• [Exercise requirements]:
The entries below contain a stretch that opens with the line containing "(s.regBlock x)[k] = s.reg" and closes with the line containing "exact ⟨fun ⟨c, ⟨h1, h2⟩, h3⟩"; set down that stretch exactly, both ends included, and nothing else.

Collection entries
►
theorem ownSkipped_entry {f : SkipFrame} (hm : s.isMember f.subject = true) :
    (s.ownSkipped f).entry f.subject = { s.entry f.subject with
      mark := f.number.toNat, misses := (s.entry f.subject).misses + 1
      state := if s.config.misslim ≤ (s.entry f.subject).misses + 1 then .silent else .present } := by
  have hroster : (s.ownSkipped f).roster
      = ((s.heardFrom f.subject f.number.toNat).missTurn f.subject f.number.toNat).roster := by
    unfold ownSkipped
    simp
  have hpresent : (s.entry f.subject).state = .present := by
    rw [isMember_eq, RosterEntry.isMember, Bool.and_eq_true, decide_eq_true_eq] at hm
    exact hm.1
  have hconfig : (s.heardFrom f.subject f.number.toNat).config = s.config := by simp
  rw [entry_of_roster hroster, missTurn_entry, if_pos rfl, heardFrom_mark_of_member hm, hconfig, hpresent]

/-- R64, R84: a SKIP that takes effect against an acquirer itself. -/
theorem handleSkip_own {f : SkipFrame} (h : s.tracks = true) (hacq : s.isAcquirer = true)
    (hme : f.subject = s.pins.address) (hm : s.isMember f.subject = true) (hn : s.mark f.subject < f.number.toNat) :
    s.handleSkip false f = (if s.config.misslim ≤ (s.entry f.subject).misses + 1
      then (s.ownSkipped f).ownSilence f.number.toNat else s.ownSkipped f).reassess := by
  have hc : s.skipCounts f = true := skipCounts_of_heeded (by simp [heeds, hm]) hn
  have hturn : (s.skipHeard false f).skipTurn f.subject f.number.toNat
      = if s.config.misslim ≤ (s.entry f.subject).misses + 1
        then (s.ownSkipped f).ownSilence f.number.toNat else s.ownSkipped f := by
    have hsilent : ((s.ownSkipped f).entry f.subject).state = .silent
        ↔ s.config.misslim ≤ (s.entry f.subject).misses + 1 := by
      rw [ownSkipped_entry hm]
      dsimp only
      split
      · next hl => simp [hl]
      · next hl => simp [hl]
    have hpins : (((s.heardFrom f.subject f.number.toNat).missTurn f.subject f.number.toNat).withdrawSkipFor
        f.subject).pins = s.pins := by simp
    have hheard : s.skipHeard false f = s.heardFrom f.subject f.number.toNat := rfl
    unfold skipTurn
    dsimp only
    rw [hheard, hpins, if_pos hme]
    exact if_congr hsilent rfl rfl
  have hbuilds (t : State) (ht : t.pins = s.pins) (n : Nat) (stamp : Option Time) (g : Build → State → State) :
      t.buildFrame n stamp g = t := by
    unfold buildFrame builds isCollector
    have hrole : t.pins.role ≠ .collector := by
      rw [ht]
      intro hr
      simp [isAcquirer, hr] at hacq
    rw [decide_eq_false hrole]
    rfl
  rw [handleSkip_eq false f h, if_pos hc, hturn, hbuilds]
  split <;> simp [ownSkipped_frame]

/-! ## SILENCED -/

theorem ownSilence_of_mute (h : s.start.station = .mute) (n : Nat) : s.ownSilence n = s.raise .silenced n := by
  have hraised : (s.raise .silenced n).start = s.start := by simp
  unfold ownSilence
  dsimp only
  rw [hraised, h, if_neg (by simp)]
  unfold offerRoll
  rw [hraised, h, if_pos (by simp)]
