-- ==== Sys2Proof/Machine/KeysTimers.lean ====
section
/-! DEFINITION. The key and timer instructions (44_keys_timers.md rules R170 to R176). The keys tested are the
vector presented for this step (R170, R215). -/

namespace Sys2Proof.Machine

/-- EX9E SKP (R171). -/
def execSkp (x : Reg) (s : State) : Result := withKey x s fun down => s.skipIf down

/-- EXA1 SKNP (R172). -/
def execSknp (x : Reg) (s : State) : Result := withKey x s fun down => s.skipIf (!down)

/-- FX07 RDDT (R173): `DT` before this step's tick. -/
def execRddt (x : Reg) (s : State) : Result := .next (s.setReg x s.dt)

/-- FX0A WKEY (R174): with no key down `PC` goes back to this instruction; else a pressed key's number. -/
def execWkey (x : Reg) (s : State) : Result :=
  .next (if s.keys = 0 then s.setPc (s.pc - 2) else s.setReg x (BitVec.ofNat 8 (keyPick s.keys).val))

/-- FX15 WRDT (R175): the tick of the same step follows. -/
def execWrdt (x : Reg) (s : State) : Result := .next (s.setDt (s.reg x))

/-- FX18 WRST (R176): the tick of the same step follows. -/
def execWrst (x : Reg) (s : State) : Result := .next (s.setSt (s.reg x))

end Sys2Proof.Machine
end

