-- ==== Sys2Proof/Machine/Step.lean ====
section
/-! DEFINITION. One step of the machine (30_encoding.md rule R70), and an instruction placed where the next
step fetches it. -/

namespace Sys2Proof.Machine

/-- Phases 2 to 4 for a fetched word, `PC` already advanced: the instruction and the tick, or for an Unknown
word the tick alone and the diagnostic bit (R77). -/
def runWord (w : Word) (s : State) : Host.Outcome State Fault Refusal :=
  match decode w with
  | .ok i => finishStep (exec i s)
  | .error _ => .next (s.endStep true)

/-- One step (R70): the keys are presented, one word is fetched and `PC` advanced, the word is executed, the
timers tick. -/
def step (s : State) : Host.Outcome State Fault Refusal :=
  match s.latchKeys.fetch with
  | .ok w => runWord w s.latchKeys.advancePc
  | .error f => .fault f

/-- `s` with the instruction whose bits are `w` stored at `PC`, high byte first (R50), where the next step
fetches it; nothing else changes. At a `PC` that no fetch can use nothing is stored. -/
def State.withFetchWord (s : State) (nbits w : Nat) : State :=
  if s.pc.toNat + 1 > 0xFFF then s
  else s.setMem (s.mem.writeBytes s.pc.toNat [highByte (tableWord nbits w), lowByte (tableWord nbits w)])

end Sys2Proof.Machine
end

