-- ==== Sys2Proof/Laws/Operands.lean ====
section
/-! SUPPORT. The operand forms: addresses as numbers, register blocks, decimal digits, sprite pixels. -/

namespace Sys2Proof.Machine

@[simp] theorem addrOperand_toNat (nnn : BitVec 12) : (addrOperand nnn).toNat = nnn.toNat := by
  have := nnn.isLt
  simp [addrOperand, BitVec.zeroExtend]
  omega

@[simp] theorem State.ea_eq (s : State) (k : Nat) : s.ea k = s.i.toNat + k := rfl

@[simp] theorem State.length_regBlock (s : State) (x : Reg) : (s.regBlock x).length = x.val + 1 := by
  simp [State.regBlock]

theorem State.getElem_regBlock (s : State) (x : Reg) (k : Nat) (h : k < (s.regBlock x).length) :
    (s.regBlock x)[k] = s.reg ⟨k, by have := x.isLt; simp at h; omega⟩ := by
  simp [State.regBlock, State.reg]

theorem State.getElem_loadedRegs (s : State) (x r : Reg) :
    (s.loadedRegs x)[r] = if r ≤ x then s.mem.read (s.ea r.val) else s.reg r := by
  simp [State.loadedRegs]

@[simp] theorem length_bcdDigits (b : Byte) : (bcdDigits b).length = 3 := rfl

@[simp] theorem State.length_spriteRows (s : State) (n : BitVec 4) : (s.spriteRows n).length = n.toNat := by
  simp [State.spriteRows]

/-- The pixels of one sprite row: bit `7 - c` at column `(vx + c) mod 64`. -/
theorem mem_rowPixels {vx : Nat} {py : Fin 32} {b : Byte} {p : Fin 64 × Fin 32} :
    p ∈ rowPixels vx py b ↔ ∃ c < 8, b.getLsbD (7 - c) = true ∧ p = (Fin.ofNat 64 (vx + c), py) := by
  simp only [rowPixels, List.mem_map, List.mem_filter, List.mem_range]
  exact ⟨fun ⟨c, ⟨h1, h2⟩, h3⟩ => ⟨c, h1, h2, h3.symm⟩, fun ⟨c, h1, h2, h3⟩ => ⟨c, ⟨h1, h2⟩, h3.symm⟩⟩

/-- The pixels of a sprite: bit `7 - c` of row `r` at column `(vx + c) mod 64`, row `(vy + r) mod 32`. -/
theorem mem_spritePixels {vx vy : Nat} {rows : List Byte} {p : Fin 64 × Fin 32} :
    p ∈ spritePixels vx vy rows ↔
      ∃ r, ∃ h : r < rows.length, ∃ c < 8, rows[r].getLsbD (7 - c) = true ∧
        p = (Fin.ofNat 64 (vx + c), Fin.ofNat 32 (vy + r)) := by
  induction rows generalizing vy with
  | nil => simp [spritePixels]
  | cons b bs ih =>
    rw [spritePixels, List.mem_append, mem_rowPixels, ih]
    constructor
    · rintro (⟨c, hc, hb, hp⟩ | ⟨r, hr, c, hc, hb, hp⟩)
      · exact ⟨0, by simp, c, hc, hb, hp⟩
      · exact ⟨r + 1, by simpa using hr, c, hc, hb, by rw [hp]; congr 2; omega⟩
    · rintro ⟨r, hr, c, hc, hb, hp⟩
      cases r with
      | zero => exact .inl ⟨c, hc, hb, hp⟩
      | succ r => exact .inr ⟨r, by simpa using hr, c, hc, hb, by rw [hp]; congr 2; omega⟩

theorem nodup_rowPixels (vx : Nat) (py : Fin 32) (b : Byte) : (rowPixels vx py b).Nodup := by
  refine (List.nodup_range.filter _).map_on fun c hc d hd he => ?_
  simp only [List.mem_filter, List.mem_range] at hc hd
  have := congrArg (fun p : Fin 64 × Fin 32 => p.1.val) he
  simp only [Fin.ofNat_eq_cast, Fin.val_natCast] at this
  omega

/-- No cell is named twice by a sprite of at most 32 rows (R162). -/
theorem nodup_spritePixels (vx vy : Nat) {rows : List Byte} (h : rows.length ≤ 32) :
    (spritePixels vx vy rows).Nodup := by
  induction rows generalizing vy with
  | nil => exact List.nodup_nil
  | cons b bs ih =>
    rw [List.length_cons] at h
    refine (nodup_rowPixels vx _ b).append (ih (vy + 1) (by omega)) fun p hp hq => ?_
    obtain ⟨c, hc, -, rfl⟩ := mem_rowPixels.1 hp
    obtain ⟨r, hr, d, hd, -, he⟩ := mem_spritePixels.1 hq
    have := congrArg (fun p : Fin 64 × Fin 32 => p.2.val) he
    simp only [Fin.ofNat_eq_cast, Fin.val_natCast] at this
    omega

theorem State.nodup_spritePixels (s : State) (vx vy : Nat) (n : BitVec 4) :
    (spritePixels vx vy (s.spriteRows n)).Nodup :=
  Sys2Proof.Machine.nodup_spritePixels vx vy (by have := n.isLt; simp; omega)

end Sys2Proof.Machine
end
◄
• [Solved exercise]:
    (s.regBlock x)[k] = s.reg ⟨k, by have := x.isLt; simp at h; omega⟩ := by
  simp [State.regBlock, State.reg]

theorem State.getElem_loadedRegs (s : State) (x r : Reg) :
    (s.loadedRegs x)[r] = if r ≤ x then s.mem.read (s.ea r.val) else s.reg r := by
  simp [State.loadedRegs]

@[simp] theorem length_bcdDigits (b : Byte) : (bcdDigits b).length = 3 := rfl

@[simp] theorem State.length_spriteRows (s : State) (n : BitVec 4) : (s.spriteRows n).length = n.toNat := by
  simp [State.spriteRows]

/-- The pixels of one sprite row: bit `7 - c` at column `(vx + c) mod 64`. -/
theorem mem_rowPixels {vx : Nat} {py : Fin 32} {b : Byte} {p : Fin 64 × Fin 32} :
    p ∈ rowPixels vx py b ↔ ∃ c < 8, b.getLsbD (7 - c) = true ∧ p = (Fin.ofNat 64 (vx + c), py) := by
  simp only [rowPixels, List.mem_map, List.mem_filter, List.mem_range]
  exact ⟨fun ⟨c, ⟨h1, h2⟩, h3⟩ => ⟨c, h1, h2, h3.symm⟩, fun ⟨c, h1, h2, h3⟩ => ⟨c, ⟨h1, h2⟩, h3.symm⟩⟩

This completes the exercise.